» **Exercise prompt**: From the records below, output exactly the lines running from the line containing "(w &&& 0xFFFFFF00" through the line containing "w → row = row'", and no others.

= Beginning of Section =

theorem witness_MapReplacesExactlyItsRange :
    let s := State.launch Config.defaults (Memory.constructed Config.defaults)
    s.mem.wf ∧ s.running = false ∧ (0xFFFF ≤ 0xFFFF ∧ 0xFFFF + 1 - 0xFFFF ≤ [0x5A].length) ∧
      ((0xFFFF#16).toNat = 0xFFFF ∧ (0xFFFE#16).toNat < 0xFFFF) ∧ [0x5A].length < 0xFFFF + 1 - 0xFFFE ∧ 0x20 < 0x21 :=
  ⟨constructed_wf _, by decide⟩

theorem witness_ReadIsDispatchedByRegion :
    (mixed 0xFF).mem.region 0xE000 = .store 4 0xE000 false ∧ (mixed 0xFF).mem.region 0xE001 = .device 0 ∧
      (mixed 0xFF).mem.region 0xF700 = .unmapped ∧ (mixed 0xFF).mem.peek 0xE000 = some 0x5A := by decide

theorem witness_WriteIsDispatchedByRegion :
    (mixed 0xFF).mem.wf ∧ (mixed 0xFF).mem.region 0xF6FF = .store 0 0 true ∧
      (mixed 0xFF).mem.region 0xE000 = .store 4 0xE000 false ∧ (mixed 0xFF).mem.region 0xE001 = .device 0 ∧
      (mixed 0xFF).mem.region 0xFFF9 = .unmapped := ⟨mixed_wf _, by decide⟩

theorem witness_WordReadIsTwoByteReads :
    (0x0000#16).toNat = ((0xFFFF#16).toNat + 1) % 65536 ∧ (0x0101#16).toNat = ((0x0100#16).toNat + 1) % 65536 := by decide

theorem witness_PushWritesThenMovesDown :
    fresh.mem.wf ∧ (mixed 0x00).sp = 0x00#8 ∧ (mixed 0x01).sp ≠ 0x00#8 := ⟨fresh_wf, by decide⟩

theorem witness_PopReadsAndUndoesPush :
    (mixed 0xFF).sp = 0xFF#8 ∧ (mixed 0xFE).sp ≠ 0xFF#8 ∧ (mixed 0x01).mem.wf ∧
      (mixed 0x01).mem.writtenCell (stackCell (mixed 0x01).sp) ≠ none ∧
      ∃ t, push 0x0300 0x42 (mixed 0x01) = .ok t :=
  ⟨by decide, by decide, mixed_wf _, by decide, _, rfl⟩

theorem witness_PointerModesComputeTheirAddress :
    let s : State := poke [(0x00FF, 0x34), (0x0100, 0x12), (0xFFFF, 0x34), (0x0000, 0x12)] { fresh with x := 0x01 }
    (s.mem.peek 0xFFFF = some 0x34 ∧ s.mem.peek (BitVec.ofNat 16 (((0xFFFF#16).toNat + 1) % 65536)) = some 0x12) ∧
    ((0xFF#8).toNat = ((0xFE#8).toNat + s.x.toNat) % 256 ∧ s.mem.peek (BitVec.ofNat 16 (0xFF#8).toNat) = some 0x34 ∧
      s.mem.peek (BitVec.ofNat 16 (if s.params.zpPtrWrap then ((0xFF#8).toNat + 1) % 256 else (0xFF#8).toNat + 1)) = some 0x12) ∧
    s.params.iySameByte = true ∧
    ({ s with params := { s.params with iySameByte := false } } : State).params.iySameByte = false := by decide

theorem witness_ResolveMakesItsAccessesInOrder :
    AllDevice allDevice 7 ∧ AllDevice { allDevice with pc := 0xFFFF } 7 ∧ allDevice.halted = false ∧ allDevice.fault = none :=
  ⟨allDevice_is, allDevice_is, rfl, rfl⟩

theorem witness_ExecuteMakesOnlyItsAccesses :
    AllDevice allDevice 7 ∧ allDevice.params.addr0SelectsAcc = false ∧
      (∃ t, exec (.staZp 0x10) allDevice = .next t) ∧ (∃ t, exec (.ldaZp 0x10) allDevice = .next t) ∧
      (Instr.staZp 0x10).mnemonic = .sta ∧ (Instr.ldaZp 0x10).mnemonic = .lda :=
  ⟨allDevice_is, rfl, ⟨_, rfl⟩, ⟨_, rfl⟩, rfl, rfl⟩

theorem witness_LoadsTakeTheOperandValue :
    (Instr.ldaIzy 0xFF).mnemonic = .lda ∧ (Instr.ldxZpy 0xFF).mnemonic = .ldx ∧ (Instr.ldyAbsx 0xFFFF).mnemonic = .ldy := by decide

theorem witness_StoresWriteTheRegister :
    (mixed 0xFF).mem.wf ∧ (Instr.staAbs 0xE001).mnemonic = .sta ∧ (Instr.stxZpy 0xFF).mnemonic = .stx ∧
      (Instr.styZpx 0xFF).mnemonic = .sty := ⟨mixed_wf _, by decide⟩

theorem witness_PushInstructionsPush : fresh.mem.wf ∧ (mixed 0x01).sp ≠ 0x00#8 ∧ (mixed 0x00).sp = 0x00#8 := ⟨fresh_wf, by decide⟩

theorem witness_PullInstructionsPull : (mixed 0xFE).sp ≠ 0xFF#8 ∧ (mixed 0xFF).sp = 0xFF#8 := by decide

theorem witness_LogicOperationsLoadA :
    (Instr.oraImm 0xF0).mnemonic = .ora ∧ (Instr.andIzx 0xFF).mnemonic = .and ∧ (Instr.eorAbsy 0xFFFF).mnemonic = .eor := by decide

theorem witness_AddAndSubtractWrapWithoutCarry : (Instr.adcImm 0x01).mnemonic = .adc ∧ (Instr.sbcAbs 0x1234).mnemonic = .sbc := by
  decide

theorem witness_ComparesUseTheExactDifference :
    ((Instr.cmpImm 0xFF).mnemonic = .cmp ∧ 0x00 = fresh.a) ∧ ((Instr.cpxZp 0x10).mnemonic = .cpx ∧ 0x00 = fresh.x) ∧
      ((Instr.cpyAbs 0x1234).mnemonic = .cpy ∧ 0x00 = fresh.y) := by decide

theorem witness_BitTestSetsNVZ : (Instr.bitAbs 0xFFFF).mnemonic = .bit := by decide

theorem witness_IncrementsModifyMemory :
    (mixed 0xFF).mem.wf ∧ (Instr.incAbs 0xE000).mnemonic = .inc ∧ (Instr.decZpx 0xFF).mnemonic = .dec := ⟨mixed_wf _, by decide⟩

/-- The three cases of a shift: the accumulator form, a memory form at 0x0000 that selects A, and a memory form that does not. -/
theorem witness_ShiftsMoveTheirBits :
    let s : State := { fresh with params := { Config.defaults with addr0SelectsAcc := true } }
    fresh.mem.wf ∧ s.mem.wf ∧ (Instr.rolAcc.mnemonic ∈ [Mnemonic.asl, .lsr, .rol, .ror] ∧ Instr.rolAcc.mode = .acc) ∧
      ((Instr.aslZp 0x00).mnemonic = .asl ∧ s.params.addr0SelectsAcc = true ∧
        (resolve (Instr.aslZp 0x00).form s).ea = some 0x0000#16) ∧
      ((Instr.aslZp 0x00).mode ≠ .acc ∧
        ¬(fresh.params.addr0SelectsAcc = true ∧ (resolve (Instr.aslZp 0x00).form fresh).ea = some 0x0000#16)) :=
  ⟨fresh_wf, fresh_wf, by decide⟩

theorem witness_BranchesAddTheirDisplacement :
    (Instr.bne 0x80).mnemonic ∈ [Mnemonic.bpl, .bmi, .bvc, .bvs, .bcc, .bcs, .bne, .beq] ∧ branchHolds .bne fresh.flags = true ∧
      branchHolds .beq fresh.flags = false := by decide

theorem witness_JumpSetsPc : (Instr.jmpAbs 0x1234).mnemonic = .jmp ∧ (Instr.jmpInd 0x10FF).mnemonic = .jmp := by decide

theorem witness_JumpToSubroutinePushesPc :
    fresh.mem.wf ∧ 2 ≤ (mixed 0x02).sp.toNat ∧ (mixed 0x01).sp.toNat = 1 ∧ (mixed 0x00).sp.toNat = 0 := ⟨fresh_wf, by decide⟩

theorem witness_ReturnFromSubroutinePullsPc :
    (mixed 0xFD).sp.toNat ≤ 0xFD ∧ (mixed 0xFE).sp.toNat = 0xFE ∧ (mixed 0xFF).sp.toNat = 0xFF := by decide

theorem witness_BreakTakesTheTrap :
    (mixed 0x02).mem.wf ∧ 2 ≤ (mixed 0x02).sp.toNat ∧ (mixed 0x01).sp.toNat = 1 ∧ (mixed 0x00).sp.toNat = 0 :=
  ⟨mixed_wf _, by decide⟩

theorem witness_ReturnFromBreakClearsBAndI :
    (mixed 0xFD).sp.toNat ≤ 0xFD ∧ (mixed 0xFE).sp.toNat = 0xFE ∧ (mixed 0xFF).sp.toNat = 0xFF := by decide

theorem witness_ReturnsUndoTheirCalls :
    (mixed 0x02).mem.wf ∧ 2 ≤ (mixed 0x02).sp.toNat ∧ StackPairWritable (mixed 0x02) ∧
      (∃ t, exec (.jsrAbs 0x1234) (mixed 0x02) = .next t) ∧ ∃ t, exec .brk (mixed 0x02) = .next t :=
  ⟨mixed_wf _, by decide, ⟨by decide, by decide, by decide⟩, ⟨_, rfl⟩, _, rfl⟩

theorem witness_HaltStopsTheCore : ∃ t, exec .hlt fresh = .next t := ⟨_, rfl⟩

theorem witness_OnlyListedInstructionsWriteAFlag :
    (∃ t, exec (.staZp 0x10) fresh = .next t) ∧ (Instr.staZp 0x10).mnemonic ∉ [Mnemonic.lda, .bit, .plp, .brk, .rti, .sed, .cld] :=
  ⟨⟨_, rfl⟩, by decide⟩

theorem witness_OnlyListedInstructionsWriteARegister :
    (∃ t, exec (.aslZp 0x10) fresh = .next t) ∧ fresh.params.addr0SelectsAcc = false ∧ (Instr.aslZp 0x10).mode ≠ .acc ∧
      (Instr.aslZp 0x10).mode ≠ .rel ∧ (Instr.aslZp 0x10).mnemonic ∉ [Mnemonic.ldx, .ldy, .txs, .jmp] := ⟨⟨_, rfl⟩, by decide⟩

= End of Section =
= Beginning of Section =

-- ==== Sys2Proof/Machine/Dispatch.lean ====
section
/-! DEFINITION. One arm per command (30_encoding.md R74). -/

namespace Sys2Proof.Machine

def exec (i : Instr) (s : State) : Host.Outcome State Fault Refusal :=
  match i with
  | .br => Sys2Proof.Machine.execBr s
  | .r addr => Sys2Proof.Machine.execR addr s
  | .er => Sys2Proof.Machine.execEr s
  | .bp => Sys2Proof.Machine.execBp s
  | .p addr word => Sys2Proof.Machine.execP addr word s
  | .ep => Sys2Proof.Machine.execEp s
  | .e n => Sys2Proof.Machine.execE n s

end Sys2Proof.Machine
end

= End of Section =
= Beginning of Section =

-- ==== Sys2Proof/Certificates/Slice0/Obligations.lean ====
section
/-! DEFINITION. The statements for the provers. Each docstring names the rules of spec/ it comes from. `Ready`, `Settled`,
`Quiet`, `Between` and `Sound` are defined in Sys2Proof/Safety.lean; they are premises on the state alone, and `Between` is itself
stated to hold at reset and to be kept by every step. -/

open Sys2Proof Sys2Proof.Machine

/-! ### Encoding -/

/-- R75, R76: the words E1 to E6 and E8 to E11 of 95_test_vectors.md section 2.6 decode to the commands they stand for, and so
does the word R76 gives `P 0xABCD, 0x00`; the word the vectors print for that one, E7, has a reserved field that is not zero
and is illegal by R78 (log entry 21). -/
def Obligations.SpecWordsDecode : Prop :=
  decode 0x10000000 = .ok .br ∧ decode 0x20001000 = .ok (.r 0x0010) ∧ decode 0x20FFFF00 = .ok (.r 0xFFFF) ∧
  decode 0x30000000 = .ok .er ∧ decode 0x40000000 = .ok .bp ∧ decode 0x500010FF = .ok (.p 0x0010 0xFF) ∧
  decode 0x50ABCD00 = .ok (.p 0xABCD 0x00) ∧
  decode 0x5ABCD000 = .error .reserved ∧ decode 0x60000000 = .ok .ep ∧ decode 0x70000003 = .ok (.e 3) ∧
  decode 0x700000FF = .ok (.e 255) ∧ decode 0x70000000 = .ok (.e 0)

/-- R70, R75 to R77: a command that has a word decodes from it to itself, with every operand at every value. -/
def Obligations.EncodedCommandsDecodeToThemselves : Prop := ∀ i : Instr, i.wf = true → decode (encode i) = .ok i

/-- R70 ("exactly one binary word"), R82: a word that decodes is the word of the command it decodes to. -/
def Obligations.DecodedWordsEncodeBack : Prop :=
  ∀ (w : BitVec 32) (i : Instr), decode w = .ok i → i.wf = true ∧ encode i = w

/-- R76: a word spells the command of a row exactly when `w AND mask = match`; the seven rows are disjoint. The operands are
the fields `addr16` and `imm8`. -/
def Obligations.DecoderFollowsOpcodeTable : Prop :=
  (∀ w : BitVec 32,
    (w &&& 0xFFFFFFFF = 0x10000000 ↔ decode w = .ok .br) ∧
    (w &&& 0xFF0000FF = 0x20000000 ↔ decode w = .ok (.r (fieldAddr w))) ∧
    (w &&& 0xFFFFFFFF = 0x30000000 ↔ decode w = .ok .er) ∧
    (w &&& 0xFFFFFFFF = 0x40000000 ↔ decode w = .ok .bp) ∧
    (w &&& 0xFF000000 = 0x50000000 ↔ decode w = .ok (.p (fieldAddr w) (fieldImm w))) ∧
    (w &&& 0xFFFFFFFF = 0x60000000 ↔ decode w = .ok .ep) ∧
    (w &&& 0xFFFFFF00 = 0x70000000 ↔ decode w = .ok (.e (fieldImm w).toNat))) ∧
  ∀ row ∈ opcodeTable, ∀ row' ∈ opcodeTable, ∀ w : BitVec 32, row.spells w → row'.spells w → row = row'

= End of Section =

» **Answer to this task**:
    (w &&& 0xFFFFFF00 = 0x70000000 ↔ decode w = .ok (.e (fieldImm w).toNat))) ∧
  ∀ row ∈ opcodeTable, ∀ row' ∈ opcodeTable, ∀ w : BitVec 32, row.spells w → row'.spells w → row = row'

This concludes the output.